** What you need to do **
Somewhere below is a line with "simp only [State.setRing_flows]" and, later, a line with "theorem setField_flows (off"; repeat those two lines and all the lines between them, exactly as they are.

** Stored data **

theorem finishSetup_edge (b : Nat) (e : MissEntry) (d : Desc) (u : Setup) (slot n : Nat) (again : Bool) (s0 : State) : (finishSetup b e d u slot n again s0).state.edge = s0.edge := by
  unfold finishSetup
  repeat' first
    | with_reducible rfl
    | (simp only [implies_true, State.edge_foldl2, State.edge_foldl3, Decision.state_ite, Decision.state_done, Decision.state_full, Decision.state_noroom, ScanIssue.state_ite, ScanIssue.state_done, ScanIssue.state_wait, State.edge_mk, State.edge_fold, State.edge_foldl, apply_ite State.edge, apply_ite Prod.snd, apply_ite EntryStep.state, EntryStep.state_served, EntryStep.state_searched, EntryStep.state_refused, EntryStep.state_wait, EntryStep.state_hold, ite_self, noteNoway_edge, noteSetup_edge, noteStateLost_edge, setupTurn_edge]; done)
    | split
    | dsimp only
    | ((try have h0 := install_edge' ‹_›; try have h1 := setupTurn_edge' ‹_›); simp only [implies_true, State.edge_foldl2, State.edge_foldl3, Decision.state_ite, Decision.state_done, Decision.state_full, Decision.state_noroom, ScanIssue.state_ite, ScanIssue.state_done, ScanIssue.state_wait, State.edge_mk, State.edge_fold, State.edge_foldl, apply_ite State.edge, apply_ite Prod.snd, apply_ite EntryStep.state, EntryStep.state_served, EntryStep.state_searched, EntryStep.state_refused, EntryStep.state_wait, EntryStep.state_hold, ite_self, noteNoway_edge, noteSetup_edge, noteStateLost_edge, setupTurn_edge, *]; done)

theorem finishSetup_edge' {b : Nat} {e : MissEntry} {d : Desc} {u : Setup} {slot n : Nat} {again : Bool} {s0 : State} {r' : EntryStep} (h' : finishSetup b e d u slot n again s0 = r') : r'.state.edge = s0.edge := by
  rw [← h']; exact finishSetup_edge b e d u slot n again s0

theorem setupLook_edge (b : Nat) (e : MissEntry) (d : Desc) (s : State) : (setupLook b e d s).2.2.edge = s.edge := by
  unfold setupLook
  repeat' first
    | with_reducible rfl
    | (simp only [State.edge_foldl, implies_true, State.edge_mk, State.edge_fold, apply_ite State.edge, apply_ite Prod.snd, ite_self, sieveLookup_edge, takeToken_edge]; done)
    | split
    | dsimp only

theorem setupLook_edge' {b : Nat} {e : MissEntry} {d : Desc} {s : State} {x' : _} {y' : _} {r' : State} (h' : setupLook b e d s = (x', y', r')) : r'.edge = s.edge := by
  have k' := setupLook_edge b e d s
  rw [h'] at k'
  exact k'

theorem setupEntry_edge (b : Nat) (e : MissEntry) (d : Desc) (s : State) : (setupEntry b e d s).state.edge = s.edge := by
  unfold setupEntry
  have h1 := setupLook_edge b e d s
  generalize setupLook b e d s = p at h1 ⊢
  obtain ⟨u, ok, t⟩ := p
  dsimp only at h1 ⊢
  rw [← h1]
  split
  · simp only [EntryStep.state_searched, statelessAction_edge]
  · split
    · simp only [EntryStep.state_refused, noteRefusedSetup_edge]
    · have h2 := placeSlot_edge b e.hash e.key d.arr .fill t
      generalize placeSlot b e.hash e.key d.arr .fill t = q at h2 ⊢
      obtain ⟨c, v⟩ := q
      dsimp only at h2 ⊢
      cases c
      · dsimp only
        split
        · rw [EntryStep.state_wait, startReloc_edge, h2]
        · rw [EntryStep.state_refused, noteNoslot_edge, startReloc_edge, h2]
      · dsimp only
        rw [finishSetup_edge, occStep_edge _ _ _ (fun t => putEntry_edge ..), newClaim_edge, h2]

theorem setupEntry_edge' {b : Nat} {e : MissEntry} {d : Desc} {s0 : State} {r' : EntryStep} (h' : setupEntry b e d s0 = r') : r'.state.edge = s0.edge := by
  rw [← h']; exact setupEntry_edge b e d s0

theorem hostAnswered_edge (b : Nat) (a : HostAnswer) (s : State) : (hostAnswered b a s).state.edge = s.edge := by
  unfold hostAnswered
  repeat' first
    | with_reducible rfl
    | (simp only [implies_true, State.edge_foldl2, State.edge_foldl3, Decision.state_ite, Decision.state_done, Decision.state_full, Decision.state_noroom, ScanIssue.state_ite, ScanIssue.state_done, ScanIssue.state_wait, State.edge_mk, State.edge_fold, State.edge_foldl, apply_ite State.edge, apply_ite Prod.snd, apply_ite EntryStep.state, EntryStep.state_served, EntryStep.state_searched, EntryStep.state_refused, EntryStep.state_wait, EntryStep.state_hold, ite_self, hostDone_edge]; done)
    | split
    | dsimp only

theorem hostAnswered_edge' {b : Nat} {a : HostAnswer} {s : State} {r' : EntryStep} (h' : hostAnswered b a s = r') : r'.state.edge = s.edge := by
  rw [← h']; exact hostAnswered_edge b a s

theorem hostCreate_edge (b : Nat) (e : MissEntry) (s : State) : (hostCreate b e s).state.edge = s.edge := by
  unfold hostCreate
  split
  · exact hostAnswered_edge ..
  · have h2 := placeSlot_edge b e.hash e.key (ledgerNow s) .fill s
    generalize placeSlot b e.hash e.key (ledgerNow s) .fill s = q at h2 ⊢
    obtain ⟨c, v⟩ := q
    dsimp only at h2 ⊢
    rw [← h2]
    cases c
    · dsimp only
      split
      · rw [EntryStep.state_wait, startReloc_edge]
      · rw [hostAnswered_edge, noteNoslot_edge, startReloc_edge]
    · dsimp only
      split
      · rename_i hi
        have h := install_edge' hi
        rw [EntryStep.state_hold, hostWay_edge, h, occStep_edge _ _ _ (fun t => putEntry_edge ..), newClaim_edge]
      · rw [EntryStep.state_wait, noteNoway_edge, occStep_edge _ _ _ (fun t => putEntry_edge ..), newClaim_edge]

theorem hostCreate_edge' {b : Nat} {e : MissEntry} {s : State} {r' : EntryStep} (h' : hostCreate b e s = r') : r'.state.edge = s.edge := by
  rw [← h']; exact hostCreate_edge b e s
---
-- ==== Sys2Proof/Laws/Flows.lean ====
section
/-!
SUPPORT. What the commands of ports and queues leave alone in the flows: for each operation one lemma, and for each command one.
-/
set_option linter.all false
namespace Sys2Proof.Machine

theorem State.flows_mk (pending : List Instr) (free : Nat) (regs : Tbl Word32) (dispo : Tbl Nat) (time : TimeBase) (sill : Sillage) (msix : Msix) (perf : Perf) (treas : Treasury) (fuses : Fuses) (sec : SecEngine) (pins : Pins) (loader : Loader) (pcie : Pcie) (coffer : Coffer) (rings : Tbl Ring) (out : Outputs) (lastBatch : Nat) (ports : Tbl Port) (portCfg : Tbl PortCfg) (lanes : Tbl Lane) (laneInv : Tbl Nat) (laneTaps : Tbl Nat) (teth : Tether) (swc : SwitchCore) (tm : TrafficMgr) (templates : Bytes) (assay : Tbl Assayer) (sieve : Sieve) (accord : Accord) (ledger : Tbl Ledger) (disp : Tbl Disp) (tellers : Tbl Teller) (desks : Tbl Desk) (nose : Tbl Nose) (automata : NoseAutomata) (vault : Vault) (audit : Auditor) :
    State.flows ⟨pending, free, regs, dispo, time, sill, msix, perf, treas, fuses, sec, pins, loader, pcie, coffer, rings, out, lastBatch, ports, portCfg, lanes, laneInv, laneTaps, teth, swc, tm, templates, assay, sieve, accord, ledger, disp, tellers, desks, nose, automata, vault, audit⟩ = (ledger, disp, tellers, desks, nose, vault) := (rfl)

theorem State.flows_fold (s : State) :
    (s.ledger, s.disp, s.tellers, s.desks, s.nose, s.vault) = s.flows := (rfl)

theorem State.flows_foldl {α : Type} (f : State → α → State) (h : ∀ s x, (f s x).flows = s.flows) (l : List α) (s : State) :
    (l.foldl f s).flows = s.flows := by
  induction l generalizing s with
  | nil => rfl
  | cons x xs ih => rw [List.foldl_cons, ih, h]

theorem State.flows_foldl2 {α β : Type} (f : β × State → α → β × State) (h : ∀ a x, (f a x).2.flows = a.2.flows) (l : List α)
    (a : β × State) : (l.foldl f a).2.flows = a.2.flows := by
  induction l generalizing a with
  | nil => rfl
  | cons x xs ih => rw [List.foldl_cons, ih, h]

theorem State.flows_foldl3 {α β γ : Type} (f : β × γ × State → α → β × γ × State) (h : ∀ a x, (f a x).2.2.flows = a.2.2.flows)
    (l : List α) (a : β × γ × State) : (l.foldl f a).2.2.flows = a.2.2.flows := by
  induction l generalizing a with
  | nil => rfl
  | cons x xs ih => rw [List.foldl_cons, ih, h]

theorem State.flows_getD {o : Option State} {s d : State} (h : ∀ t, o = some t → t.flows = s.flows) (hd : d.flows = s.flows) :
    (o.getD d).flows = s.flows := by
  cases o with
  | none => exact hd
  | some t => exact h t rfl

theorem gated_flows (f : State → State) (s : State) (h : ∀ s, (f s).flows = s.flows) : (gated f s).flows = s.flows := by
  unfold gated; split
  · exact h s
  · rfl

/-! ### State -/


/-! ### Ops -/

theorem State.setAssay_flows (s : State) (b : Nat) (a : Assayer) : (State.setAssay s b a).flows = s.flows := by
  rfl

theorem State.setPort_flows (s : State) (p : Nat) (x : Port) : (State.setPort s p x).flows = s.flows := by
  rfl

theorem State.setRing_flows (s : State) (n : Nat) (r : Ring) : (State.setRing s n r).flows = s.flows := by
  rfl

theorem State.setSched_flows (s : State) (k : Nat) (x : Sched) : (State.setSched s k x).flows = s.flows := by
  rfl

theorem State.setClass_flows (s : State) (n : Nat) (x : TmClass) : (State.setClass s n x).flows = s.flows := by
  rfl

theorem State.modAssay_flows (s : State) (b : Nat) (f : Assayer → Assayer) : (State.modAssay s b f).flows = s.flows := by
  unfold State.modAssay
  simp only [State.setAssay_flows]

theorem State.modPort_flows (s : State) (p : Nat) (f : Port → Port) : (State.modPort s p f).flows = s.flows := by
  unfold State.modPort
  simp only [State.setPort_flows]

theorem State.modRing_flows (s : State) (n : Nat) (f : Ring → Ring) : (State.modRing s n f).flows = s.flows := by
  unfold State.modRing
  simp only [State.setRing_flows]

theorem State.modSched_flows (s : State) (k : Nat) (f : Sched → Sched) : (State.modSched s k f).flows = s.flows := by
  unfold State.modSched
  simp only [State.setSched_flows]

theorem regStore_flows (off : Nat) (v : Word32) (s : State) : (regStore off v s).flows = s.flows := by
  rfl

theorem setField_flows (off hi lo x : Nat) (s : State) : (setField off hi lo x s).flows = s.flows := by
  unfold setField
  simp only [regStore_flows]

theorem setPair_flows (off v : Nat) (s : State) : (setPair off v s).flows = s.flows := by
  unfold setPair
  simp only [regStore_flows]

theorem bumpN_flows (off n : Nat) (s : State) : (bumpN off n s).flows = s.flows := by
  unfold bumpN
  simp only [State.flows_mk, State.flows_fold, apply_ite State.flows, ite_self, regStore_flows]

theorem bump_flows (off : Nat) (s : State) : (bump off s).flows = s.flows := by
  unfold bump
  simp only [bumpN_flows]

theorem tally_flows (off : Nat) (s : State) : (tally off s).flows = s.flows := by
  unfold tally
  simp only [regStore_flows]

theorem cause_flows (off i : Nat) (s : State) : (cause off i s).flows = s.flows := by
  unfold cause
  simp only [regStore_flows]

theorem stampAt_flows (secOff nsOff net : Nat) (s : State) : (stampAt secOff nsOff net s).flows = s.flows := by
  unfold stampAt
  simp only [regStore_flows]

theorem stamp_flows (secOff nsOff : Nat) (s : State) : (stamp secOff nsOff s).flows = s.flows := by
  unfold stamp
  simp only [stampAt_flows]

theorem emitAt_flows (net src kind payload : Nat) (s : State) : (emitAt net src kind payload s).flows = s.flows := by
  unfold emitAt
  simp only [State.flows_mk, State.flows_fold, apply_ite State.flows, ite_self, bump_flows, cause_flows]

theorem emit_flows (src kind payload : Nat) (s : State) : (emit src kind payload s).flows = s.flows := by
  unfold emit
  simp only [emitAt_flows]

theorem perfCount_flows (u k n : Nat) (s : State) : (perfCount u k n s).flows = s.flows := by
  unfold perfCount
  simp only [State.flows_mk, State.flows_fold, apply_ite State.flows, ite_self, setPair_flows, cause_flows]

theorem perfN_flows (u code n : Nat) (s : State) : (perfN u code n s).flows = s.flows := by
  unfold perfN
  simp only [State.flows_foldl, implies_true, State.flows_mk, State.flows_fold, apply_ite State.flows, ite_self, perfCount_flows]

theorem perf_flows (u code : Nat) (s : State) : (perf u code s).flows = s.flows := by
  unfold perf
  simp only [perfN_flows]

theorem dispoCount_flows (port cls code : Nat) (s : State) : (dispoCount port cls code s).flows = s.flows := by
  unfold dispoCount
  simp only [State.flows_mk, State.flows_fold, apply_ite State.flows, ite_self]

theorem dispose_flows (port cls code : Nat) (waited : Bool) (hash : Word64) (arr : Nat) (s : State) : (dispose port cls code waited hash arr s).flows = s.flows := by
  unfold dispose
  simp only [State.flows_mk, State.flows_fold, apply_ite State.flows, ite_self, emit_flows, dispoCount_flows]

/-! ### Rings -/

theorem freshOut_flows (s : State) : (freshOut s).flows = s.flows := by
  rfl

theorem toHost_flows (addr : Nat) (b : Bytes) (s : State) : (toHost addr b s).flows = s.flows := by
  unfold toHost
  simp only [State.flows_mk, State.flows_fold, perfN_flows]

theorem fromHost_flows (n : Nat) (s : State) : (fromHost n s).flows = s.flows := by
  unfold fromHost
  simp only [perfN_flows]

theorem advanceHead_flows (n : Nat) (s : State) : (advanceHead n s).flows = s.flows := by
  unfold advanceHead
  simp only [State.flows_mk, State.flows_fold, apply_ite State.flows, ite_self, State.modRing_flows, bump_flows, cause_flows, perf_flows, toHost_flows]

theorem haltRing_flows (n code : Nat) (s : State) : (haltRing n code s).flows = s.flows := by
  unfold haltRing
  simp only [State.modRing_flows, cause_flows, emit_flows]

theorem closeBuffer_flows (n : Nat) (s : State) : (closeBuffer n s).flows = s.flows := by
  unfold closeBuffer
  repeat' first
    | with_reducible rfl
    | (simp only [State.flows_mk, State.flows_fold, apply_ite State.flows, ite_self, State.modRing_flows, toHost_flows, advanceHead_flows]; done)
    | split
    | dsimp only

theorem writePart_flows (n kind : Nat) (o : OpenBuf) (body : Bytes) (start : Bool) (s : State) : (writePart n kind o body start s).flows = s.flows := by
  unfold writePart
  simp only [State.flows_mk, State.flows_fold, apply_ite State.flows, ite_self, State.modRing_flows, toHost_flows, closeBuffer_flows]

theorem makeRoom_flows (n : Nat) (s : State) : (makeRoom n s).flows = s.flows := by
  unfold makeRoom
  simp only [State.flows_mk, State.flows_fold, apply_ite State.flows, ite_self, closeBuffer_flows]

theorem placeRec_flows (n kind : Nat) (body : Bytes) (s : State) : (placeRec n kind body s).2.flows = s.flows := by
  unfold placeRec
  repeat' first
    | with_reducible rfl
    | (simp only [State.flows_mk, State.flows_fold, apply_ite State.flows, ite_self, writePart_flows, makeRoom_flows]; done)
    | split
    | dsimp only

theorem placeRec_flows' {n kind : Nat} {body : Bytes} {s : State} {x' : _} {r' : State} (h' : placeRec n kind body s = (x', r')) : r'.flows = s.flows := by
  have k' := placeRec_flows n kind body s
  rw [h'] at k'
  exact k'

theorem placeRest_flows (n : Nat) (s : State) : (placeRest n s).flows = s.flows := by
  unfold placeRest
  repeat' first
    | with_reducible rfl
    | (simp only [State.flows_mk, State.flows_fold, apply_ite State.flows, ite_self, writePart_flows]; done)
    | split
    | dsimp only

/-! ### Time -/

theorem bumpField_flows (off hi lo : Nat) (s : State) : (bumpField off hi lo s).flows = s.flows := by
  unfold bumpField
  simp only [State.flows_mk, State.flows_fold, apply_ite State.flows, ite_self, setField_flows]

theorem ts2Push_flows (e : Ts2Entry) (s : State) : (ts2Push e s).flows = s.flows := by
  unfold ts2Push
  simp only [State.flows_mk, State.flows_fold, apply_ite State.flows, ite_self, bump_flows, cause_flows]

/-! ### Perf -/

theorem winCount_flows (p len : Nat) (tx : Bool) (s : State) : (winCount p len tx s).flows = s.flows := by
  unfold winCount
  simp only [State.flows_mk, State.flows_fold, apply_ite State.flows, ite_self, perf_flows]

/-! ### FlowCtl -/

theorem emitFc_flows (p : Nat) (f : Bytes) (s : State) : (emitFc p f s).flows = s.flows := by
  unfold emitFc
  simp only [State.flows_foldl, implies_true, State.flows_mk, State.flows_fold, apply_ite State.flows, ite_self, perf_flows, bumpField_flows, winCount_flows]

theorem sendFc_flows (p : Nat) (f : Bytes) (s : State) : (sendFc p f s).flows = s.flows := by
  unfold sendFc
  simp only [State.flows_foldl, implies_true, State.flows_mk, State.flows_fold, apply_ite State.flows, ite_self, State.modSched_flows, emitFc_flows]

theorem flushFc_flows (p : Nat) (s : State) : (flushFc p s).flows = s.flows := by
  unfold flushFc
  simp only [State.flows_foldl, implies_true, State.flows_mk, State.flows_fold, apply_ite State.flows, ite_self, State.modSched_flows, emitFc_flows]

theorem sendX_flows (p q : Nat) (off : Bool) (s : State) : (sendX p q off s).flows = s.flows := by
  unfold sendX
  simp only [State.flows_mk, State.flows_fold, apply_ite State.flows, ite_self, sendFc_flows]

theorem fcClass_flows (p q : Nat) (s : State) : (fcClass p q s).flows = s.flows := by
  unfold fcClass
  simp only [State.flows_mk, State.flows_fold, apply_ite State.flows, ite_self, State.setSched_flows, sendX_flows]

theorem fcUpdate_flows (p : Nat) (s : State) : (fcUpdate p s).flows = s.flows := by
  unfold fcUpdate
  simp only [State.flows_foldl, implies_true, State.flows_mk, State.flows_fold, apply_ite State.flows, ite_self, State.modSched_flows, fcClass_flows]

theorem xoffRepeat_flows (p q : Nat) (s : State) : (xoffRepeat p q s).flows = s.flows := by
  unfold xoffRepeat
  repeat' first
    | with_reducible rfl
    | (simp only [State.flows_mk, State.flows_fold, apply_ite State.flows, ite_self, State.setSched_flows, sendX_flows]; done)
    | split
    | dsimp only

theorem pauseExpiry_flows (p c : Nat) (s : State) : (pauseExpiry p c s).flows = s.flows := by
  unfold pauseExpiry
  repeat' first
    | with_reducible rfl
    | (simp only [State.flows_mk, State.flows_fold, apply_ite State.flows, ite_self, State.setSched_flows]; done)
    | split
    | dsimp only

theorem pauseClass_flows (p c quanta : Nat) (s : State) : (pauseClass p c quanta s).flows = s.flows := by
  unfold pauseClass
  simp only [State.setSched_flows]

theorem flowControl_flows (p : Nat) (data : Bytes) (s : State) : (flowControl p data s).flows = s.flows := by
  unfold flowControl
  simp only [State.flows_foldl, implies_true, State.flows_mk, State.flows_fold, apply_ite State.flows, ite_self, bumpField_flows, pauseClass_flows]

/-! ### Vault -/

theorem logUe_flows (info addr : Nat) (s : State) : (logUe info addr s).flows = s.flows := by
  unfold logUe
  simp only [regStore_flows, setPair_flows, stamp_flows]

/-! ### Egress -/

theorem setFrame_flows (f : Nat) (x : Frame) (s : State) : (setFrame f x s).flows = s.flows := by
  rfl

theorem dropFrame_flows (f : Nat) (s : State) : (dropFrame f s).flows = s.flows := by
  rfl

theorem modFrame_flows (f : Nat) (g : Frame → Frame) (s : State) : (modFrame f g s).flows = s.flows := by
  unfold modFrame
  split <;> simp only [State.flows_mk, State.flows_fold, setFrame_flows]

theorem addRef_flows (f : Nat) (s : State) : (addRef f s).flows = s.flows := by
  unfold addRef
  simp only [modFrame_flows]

** Response **
  simp only [State.setRing_flows]

theorem State.modSched_flows (s : State) (k : Nat) (f : Sched → Sched) : (State.modSched s k f).flows = s.flows := by
  unfold State.modSched
  simp only [State.setSched_flows]

theorem regStore_flows (off : Nat) (v : Word32) (s : State) : (regStore off v s).flows = s.flows := by
  rfl

theorem setField_flows (off hi lo x : Nat) (s : State) : (setField off hi lo x s).flows = s.flows := by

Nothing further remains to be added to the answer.